Problem:
Read through the lines below for the string "before" and copy each one that has it.
[[ Information provided open ]]
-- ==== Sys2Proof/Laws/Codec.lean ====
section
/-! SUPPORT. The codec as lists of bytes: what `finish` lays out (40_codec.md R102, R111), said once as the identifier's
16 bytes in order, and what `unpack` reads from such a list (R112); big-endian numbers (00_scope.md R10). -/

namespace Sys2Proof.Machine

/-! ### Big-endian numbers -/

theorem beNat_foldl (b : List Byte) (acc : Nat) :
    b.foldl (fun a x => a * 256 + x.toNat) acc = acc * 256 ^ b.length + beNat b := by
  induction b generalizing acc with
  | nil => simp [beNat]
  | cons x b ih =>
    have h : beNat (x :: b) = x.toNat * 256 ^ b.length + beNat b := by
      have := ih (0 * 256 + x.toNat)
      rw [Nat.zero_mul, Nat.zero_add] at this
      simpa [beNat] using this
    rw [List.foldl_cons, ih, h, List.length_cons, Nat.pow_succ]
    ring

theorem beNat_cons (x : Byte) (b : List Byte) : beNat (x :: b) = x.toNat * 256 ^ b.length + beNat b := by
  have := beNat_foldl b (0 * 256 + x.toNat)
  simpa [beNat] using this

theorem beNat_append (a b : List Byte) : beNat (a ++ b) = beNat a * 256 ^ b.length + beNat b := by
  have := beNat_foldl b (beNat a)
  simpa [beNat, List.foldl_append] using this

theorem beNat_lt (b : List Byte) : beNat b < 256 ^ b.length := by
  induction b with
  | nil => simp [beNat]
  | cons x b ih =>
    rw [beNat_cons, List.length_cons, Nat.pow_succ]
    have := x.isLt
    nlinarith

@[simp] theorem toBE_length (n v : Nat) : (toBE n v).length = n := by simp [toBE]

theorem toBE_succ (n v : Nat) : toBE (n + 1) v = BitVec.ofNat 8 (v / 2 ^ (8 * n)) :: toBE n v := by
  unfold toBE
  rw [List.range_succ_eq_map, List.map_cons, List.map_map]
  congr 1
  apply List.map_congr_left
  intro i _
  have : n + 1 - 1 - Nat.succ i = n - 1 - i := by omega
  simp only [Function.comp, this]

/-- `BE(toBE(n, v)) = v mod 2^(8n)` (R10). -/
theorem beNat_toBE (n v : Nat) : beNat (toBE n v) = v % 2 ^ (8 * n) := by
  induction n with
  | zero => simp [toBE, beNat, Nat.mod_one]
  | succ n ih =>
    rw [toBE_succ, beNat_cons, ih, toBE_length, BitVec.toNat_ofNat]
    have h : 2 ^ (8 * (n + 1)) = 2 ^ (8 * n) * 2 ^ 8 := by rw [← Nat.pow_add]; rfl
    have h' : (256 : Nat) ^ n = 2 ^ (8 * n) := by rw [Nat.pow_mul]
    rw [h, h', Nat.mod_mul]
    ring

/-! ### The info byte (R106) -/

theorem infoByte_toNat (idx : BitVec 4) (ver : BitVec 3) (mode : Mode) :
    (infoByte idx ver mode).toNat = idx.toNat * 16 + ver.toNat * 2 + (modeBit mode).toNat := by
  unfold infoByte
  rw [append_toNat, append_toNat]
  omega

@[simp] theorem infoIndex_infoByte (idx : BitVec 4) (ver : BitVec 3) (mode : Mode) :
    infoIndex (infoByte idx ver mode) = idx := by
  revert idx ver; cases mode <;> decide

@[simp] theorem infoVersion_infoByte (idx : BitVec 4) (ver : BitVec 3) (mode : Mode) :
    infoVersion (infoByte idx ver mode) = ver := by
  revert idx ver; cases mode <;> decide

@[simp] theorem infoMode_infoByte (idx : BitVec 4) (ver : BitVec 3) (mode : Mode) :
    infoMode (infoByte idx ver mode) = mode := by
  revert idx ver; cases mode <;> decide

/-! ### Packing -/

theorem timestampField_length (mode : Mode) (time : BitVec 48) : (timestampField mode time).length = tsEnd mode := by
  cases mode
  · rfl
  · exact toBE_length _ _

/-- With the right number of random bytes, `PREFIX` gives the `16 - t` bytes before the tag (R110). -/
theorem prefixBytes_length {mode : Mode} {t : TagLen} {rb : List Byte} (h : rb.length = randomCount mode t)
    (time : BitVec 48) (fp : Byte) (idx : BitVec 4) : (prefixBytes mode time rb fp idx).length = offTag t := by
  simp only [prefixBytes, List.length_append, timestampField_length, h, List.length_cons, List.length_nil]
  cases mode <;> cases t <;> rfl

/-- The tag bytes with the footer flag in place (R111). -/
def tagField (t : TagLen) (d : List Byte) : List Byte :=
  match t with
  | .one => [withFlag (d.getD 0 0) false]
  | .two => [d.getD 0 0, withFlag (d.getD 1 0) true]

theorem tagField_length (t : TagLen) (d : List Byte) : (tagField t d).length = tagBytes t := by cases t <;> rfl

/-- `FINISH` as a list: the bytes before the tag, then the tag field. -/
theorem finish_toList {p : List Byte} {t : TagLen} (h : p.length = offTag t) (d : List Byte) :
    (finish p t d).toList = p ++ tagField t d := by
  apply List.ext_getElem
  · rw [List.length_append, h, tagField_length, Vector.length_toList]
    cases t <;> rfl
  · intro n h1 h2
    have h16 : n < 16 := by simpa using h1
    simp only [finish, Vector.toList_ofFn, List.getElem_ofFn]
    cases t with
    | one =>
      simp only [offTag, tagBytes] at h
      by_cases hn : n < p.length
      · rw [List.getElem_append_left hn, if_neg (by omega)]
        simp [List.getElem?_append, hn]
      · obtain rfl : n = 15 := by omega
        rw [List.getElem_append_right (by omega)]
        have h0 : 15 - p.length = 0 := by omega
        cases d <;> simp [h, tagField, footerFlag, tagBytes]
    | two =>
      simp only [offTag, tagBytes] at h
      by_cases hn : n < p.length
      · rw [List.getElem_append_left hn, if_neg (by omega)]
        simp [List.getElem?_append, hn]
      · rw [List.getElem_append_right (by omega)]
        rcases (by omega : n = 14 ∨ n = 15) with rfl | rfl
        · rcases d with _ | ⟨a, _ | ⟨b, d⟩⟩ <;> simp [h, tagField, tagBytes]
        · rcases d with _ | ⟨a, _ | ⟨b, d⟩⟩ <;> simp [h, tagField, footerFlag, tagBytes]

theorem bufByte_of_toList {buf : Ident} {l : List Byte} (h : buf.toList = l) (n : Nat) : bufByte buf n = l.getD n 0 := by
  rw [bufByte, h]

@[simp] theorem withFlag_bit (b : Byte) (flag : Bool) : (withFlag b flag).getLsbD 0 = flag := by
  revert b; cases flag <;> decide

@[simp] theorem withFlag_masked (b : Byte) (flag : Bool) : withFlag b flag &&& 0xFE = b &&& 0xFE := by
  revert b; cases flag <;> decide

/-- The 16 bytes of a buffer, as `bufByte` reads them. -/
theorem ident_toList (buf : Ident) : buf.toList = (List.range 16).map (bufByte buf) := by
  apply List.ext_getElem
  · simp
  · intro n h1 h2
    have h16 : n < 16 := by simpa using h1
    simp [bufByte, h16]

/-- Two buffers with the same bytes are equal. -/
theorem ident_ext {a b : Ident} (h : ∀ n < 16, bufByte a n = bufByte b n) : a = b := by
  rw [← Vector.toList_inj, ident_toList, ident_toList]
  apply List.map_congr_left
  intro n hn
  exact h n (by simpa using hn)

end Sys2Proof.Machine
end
[[ Information provided closed ]]
[[ Information provided open ]]
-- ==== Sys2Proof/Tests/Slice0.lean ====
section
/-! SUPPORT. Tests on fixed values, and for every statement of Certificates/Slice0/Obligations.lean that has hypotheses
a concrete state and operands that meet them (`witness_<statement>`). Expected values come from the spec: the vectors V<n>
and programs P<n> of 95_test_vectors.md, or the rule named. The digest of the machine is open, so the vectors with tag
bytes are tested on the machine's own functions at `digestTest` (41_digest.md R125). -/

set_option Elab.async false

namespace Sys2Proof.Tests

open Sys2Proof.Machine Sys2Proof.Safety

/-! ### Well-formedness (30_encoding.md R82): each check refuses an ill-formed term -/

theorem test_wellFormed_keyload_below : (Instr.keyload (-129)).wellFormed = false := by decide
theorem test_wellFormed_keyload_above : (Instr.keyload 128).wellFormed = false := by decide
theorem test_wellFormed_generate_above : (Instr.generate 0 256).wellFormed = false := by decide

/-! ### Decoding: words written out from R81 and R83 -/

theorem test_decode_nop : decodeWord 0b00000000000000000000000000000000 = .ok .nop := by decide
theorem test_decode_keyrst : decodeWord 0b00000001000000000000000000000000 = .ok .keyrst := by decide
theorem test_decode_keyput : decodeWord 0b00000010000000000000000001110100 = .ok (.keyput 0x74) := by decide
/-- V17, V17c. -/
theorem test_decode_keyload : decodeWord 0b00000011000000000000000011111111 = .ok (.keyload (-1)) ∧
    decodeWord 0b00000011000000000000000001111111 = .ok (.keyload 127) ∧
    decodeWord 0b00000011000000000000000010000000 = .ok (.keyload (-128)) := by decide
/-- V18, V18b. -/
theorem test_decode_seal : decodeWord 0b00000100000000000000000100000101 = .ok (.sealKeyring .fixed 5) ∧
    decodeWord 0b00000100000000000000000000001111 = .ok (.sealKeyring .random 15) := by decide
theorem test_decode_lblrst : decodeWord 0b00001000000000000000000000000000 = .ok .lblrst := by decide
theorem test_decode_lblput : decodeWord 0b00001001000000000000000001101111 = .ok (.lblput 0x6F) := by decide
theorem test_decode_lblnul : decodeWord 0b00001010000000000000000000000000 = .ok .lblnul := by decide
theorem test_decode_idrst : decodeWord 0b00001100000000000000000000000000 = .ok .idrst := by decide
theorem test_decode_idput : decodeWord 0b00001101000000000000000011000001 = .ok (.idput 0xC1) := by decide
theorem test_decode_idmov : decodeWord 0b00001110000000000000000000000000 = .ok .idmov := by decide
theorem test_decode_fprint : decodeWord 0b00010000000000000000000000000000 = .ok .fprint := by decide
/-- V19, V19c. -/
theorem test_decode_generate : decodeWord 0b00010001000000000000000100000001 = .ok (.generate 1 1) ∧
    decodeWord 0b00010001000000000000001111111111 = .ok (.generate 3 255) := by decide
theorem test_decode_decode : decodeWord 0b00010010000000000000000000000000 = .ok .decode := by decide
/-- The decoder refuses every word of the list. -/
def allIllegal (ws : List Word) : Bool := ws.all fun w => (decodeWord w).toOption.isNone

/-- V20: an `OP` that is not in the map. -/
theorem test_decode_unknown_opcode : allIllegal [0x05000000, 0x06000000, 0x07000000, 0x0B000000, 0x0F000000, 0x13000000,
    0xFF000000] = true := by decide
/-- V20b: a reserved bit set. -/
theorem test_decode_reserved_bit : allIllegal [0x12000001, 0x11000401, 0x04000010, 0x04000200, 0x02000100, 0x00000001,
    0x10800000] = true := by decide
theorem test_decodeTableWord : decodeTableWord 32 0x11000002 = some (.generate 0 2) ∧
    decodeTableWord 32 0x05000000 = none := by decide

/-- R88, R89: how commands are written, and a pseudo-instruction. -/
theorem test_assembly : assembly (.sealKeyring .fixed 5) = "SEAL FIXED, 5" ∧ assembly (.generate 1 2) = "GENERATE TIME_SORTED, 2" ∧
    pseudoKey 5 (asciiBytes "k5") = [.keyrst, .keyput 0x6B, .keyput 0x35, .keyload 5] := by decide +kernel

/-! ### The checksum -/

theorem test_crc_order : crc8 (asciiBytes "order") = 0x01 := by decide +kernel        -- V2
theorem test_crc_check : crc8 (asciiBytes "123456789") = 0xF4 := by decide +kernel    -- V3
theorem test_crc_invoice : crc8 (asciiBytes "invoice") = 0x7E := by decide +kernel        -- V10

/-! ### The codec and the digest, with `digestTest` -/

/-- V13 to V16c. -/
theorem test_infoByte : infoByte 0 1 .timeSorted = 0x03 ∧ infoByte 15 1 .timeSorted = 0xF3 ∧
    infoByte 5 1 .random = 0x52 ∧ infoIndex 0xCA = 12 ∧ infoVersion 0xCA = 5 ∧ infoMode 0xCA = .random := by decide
[[ Information provided closed ]]
Solved problem:
/-- With the right number of random bytes, `PREFIX` gives the `16 - t` bytes before the tag (R110). -/
/-- `FINISH` as a list: the bytes before the tag, then the tag field. -/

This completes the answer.